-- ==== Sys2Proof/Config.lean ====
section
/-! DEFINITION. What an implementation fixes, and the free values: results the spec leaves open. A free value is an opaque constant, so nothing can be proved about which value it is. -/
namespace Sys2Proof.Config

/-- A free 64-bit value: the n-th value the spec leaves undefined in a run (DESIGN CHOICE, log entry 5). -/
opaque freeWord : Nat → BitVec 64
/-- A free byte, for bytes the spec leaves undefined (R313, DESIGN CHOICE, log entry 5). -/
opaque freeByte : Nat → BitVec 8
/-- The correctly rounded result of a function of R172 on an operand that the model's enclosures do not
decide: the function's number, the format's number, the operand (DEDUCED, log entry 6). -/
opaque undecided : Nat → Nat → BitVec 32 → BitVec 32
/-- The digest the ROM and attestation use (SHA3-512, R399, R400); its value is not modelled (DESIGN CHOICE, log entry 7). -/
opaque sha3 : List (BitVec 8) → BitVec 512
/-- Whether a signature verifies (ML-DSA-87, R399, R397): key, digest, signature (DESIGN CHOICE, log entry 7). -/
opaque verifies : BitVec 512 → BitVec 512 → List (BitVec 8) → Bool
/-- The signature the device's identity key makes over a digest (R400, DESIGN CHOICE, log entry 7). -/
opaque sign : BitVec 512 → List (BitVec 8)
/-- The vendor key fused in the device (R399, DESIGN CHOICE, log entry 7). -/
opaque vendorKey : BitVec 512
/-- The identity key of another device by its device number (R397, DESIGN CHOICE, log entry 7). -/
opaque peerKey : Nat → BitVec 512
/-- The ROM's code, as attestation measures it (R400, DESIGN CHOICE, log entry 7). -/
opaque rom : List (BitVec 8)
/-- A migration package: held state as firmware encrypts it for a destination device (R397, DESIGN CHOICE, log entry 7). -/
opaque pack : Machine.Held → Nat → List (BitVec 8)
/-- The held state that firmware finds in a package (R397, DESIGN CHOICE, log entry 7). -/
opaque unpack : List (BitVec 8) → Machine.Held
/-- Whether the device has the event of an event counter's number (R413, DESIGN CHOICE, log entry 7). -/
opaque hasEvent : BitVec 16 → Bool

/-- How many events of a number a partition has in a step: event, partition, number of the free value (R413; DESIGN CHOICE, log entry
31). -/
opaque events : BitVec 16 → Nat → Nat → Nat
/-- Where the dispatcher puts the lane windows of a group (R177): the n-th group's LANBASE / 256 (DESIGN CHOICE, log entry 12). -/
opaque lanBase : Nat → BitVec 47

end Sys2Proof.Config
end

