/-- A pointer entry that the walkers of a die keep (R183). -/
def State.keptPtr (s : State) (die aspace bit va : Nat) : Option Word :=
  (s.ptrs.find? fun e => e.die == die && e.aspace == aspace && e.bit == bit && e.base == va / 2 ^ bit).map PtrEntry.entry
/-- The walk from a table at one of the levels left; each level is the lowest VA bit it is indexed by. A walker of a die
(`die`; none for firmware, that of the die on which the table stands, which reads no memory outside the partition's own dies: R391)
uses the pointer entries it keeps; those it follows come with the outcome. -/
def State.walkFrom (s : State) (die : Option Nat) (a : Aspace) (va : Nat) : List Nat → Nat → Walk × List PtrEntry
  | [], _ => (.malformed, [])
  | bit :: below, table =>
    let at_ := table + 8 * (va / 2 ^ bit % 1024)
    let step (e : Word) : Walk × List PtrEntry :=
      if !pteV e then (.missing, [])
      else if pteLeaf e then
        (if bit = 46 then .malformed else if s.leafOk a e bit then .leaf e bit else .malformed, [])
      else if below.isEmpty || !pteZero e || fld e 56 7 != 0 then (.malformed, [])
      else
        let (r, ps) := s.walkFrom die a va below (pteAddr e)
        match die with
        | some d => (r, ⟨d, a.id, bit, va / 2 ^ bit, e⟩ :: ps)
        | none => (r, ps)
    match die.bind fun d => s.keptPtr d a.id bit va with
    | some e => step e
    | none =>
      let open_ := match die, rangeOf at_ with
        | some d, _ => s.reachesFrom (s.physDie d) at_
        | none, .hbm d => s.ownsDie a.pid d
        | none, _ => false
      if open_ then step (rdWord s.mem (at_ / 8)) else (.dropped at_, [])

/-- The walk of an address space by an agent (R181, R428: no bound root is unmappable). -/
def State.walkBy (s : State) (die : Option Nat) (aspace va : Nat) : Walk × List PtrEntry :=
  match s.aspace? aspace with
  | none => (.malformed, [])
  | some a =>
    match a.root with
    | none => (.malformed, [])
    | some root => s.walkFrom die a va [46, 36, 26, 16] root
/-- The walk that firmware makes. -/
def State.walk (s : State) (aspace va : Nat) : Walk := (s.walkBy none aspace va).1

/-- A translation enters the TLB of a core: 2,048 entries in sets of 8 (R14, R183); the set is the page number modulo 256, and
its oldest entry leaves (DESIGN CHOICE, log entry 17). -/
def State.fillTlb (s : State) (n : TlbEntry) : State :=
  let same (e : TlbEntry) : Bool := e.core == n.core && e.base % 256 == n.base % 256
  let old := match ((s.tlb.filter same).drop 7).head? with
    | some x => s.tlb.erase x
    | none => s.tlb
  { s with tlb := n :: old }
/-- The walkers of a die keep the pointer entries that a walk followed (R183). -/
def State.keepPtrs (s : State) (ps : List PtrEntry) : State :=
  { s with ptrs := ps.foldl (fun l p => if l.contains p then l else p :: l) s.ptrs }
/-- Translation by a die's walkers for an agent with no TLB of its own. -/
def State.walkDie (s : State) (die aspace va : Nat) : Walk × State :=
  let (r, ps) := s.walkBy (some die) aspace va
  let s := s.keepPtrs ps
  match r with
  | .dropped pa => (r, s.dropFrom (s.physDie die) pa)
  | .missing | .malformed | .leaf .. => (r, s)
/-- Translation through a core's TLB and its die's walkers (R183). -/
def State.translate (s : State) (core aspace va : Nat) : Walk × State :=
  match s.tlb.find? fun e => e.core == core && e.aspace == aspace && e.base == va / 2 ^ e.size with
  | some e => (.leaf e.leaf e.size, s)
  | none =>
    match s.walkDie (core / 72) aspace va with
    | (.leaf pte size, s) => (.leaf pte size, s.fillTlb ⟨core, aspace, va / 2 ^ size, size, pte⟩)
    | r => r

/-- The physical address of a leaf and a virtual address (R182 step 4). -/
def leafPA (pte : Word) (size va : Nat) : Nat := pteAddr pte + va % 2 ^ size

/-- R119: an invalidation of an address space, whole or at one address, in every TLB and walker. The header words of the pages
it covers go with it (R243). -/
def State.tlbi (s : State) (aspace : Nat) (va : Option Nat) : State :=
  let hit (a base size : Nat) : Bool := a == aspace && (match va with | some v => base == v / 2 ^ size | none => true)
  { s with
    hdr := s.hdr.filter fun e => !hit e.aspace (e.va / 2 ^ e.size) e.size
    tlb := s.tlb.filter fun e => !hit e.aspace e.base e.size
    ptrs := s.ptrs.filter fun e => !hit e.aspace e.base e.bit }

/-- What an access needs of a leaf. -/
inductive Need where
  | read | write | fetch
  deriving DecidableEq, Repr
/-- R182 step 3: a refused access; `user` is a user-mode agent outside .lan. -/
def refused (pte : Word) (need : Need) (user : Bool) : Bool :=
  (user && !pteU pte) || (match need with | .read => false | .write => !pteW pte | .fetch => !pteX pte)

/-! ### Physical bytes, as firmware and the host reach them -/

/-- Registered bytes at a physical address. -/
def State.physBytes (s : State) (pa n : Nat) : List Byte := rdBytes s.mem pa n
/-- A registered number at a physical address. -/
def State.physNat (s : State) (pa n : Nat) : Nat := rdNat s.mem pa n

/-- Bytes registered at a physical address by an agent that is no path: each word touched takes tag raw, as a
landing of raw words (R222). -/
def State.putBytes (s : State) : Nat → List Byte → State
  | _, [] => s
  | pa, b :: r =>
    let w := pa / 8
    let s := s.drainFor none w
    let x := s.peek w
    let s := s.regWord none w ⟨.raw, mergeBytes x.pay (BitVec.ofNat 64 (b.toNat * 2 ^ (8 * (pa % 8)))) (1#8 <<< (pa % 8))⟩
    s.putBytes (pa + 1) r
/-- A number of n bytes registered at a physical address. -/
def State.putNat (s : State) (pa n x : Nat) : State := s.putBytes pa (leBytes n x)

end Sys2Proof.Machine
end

━━━━

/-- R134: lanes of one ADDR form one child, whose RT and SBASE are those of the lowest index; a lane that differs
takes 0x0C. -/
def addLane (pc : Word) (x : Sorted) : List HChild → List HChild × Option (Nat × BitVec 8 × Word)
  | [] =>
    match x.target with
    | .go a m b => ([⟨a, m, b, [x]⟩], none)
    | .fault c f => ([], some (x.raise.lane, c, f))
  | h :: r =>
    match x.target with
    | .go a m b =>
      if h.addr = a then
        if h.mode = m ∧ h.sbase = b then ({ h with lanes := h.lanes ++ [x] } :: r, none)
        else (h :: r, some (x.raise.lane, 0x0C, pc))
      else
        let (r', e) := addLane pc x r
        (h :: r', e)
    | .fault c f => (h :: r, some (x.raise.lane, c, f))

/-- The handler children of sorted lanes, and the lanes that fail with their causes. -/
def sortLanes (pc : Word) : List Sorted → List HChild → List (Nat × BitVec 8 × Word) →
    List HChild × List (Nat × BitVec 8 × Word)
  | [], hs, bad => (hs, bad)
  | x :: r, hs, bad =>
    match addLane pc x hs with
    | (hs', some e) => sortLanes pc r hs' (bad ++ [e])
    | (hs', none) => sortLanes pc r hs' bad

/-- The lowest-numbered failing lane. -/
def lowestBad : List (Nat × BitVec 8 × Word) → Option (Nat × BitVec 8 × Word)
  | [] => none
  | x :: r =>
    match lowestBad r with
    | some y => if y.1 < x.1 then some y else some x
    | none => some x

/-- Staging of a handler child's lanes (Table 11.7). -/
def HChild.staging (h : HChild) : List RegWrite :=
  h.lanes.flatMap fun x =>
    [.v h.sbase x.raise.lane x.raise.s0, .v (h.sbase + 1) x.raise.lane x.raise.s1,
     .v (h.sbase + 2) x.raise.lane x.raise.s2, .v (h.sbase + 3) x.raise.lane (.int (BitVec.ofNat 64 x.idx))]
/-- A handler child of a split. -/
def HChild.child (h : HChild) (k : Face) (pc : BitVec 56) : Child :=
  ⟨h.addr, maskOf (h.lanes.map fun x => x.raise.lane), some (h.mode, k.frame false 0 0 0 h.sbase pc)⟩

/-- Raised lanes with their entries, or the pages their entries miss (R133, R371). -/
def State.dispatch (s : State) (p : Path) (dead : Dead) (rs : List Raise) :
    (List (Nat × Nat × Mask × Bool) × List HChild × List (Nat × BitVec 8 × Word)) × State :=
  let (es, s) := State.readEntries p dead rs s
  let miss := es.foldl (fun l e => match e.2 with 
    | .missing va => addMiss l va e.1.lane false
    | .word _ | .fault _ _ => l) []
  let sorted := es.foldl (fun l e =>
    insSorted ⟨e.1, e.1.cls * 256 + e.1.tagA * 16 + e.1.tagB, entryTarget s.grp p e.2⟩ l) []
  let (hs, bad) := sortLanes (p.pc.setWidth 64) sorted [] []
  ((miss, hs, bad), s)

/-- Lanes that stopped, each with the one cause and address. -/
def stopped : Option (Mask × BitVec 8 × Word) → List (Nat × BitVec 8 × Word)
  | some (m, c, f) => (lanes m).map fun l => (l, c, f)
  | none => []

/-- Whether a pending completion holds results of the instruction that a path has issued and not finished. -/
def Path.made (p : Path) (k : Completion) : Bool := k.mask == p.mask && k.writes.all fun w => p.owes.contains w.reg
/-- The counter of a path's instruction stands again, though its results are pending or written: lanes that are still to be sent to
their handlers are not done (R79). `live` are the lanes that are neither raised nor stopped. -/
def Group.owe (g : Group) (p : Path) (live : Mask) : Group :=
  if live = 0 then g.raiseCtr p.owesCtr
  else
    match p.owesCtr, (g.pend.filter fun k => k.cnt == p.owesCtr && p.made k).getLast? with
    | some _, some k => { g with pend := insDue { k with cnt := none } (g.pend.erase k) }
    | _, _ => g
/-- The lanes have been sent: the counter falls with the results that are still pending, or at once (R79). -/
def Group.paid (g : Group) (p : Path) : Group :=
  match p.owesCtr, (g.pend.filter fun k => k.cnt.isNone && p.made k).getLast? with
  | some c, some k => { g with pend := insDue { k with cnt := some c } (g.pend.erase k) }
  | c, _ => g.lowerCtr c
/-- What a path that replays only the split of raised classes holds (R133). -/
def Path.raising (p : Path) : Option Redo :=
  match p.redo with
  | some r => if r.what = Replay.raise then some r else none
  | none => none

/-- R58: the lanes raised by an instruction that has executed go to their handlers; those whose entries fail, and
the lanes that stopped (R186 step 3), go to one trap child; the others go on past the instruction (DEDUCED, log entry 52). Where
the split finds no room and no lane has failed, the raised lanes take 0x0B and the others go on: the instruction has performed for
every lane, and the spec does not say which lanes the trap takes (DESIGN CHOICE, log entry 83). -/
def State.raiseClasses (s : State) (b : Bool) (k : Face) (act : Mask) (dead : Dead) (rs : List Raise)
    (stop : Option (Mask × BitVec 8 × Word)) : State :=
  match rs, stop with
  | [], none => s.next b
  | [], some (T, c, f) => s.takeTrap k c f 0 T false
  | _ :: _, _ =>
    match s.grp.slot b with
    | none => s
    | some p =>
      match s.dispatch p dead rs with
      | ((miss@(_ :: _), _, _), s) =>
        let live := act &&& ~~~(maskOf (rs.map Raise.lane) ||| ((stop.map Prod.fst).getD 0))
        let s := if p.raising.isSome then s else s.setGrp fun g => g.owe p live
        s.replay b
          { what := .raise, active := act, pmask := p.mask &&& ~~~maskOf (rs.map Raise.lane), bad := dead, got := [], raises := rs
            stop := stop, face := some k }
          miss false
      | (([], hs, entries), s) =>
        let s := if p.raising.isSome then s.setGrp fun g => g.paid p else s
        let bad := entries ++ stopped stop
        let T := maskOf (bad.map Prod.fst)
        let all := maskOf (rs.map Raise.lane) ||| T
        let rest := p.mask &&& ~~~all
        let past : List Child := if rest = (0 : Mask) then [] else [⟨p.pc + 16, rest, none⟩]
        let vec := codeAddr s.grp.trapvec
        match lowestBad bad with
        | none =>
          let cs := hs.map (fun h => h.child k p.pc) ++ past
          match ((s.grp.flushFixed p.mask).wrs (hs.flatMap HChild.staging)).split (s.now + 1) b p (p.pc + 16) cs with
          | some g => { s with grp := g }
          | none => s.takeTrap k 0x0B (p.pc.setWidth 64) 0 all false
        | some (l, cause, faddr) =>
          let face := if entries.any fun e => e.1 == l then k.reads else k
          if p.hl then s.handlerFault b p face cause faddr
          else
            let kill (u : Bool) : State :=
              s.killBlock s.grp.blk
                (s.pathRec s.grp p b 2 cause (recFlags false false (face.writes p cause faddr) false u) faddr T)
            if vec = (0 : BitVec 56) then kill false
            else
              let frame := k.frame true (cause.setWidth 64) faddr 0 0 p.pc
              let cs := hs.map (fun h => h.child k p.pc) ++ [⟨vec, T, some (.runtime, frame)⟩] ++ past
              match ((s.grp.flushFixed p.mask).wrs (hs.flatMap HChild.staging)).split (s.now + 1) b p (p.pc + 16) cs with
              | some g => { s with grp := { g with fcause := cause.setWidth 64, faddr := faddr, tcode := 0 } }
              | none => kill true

━━━━

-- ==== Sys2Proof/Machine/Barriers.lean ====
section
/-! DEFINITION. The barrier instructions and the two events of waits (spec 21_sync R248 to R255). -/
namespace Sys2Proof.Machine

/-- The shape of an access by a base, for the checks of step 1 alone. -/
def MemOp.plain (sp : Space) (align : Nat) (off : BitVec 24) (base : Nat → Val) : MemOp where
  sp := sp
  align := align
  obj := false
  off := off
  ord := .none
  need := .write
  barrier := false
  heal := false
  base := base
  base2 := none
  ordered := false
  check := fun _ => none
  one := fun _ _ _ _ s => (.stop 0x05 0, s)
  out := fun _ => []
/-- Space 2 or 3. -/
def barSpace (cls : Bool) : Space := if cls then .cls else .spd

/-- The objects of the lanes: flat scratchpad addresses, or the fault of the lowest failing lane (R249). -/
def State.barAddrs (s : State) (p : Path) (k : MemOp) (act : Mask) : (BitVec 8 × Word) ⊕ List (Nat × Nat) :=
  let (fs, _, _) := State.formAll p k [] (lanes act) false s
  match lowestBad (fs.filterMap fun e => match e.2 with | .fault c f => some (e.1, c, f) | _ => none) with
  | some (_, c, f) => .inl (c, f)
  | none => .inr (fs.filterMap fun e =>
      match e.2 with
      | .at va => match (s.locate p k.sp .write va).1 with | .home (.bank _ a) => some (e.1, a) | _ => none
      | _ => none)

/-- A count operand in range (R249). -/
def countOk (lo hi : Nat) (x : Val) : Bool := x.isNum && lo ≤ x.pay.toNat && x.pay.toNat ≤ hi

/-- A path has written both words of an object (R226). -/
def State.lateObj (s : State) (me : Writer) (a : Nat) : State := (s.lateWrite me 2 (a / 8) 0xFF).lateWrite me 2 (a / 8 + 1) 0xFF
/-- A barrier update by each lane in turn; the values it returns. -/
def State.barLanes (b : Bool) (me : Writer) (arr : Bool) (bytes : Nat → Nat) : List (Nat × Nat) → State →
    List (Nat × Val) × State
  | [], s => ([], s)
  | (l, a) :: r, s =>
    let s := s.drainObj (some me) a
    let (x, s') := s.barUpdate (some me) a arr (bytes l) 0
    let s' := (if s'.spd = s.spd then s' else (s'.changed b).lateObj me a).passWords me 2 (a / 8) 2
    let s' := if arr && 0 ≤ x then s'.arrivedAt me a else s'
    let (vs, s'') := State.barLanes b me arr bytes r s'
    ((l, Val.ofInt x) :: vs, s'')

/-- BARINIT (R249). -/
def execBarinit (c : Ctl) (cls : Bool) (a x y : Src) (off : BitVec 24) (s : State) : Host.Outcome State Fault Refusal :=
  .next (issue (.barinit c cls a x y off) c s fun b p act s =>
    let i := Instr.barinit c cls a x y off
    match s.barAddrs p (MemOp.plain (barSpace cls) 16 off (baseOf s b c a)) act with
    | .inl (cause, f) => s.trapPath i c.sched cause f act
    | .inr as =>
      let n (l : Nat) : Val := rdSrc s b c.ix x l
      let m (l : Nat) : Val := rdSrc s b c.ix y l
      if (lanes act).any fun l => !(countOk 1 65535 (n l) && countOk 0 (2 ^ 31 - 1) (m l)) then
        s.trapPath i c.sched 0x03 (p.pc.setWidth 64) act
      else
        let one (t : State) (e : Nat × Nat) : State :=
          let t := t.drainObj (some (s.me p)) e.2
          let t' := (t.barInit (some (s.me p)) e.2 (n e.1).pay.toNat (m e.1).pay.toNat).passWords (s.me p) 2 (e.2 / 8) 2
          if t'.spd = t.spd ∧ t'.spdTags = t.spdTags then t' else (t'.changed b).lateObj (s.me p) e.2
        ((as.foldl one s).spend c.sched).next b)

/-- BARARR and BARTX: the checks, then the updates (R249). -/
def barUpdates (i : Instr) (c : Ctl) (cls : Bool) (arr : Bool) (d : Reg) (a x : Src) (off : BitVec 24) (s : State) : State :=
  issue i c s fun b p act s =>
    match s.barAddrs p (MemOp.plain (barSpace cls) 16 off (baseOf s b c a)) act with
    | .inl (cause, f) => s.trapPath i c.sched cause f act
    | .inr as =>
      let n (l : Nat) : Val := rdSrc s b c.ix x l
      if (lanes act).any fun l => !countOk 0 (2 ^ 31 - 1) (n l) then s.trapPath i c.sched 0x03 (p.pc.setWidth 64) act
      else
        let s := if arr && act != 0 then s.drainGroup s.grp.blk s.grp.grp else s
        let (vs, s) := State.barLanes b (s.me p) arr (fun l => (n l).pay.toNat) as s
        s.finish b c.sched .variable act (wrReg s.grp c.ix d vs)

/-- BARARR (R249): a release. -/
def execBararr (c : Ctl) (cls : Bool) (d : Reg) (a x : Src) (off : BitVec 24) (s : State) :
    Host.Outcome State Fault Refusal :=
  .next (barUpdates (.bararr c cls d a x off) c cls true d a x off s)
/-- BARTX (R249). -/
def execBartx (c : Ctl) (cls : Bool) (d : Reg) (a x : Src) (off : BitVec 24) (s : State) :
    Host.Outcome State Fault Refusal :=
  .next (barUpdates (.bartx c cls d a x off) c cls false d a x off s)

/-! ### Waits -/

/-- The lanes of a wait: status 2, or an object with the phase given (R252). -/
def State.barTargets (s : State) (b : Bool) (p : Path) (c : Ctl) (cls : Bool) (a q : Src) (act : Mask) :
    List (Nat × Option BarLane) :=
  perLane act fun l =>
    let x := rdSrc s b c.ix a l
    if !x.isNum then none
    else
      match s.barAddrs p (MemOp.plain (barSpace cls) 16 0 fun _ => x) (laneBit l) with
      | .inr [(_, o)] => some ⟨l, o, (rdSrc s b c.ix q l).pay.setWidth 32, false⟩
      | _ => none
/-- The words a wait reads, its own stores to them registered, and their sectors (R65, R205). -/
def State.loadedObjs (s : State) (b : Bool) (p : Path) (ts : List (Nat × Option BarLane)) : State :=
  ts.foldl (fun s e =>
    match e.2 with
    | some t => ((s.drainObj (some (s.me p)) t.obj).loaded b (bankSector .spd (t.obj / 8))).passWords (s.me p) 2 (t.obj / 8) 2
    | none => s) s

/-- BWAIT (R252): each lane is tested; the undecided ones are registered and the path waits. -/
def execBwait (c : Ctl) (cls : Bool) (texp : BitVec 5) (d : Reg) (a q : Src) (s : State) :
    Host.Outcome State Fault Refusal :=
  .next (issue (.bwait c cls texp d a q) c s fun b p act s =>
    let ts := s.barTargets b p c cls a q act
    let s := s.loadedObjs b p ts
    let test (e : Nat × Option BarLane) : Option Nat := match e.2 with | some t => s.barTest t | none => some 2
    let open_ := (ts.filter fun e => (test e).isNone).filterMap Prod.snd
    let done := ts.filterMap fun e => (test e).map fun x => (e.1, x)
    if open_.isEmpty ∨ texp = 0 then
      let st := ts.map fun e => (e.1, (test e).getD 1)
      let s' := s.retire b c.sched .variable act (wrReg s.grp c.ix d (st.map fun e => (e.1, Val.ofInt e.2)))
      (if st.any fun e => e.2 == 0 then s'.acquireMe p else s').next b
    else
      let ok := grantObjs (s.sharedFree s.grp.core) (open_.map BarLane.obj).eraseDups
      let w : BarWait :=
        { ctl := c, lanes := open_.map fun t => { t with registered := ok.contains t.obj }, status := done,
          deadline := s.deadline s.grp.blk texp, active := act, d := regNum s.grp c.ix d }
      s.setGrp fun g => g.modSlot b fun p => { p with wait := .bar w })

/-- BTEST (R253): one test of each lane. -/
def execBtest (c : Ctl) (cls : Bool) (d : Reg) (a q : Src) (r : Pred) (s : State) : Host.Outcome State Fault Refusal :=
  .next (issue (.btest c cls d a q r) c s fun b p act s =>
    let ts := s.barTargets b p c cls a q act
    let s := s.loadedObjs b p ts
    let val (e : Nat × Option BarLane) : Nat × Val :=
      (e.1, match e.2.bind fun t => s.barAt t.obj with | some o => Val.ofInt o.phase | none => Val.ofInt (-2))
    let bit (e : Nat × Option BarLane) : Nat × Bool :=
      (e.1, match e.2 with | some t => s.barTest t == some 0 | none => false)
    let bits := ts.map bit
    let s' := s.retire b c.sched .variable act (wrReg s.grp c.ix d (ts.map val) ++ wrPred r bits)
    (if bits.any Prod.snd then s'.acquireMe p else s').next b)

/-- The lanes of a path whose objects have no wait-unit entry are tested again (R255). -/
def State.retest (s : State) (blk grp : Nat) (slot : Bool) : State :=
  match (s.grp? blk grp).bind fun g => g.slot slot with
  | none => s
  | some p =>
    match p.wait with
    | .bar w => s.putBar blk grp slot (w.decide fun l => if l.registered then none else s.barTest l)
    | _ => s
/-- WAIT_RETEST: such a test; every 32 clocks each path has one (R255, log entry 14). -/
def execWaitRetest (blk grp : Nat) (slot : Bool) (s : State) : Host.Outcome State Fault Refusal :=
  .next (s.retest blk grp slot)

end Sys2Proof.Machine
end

━━━━

YOUR ASSIGNMENT: Please reproduce exactly the lines in the listing above from the one containing "outside .lan. -/" through the one containing "def State.physBytes (s", both included, and nothing more.

OUTPUT OF THE EXERCISE:
/-- R182 step 3: a refused access; `user` is a user-mode agent outside .lan. -/
def refused (pte : Word) (need : Need) (user : Bool) : Bool :=
  (user && !pteU pte) || (match need with | .read => false | .write => !pteW pte | .fetch => !pteX pte)

/-! ### Physical bytes, as firmware and the host reach them -/

/-- Registered bytes at a physical address. -/
def State.physBytes (s : State) (pa n : Nat) : List Byte := rdBytes s.mem pa n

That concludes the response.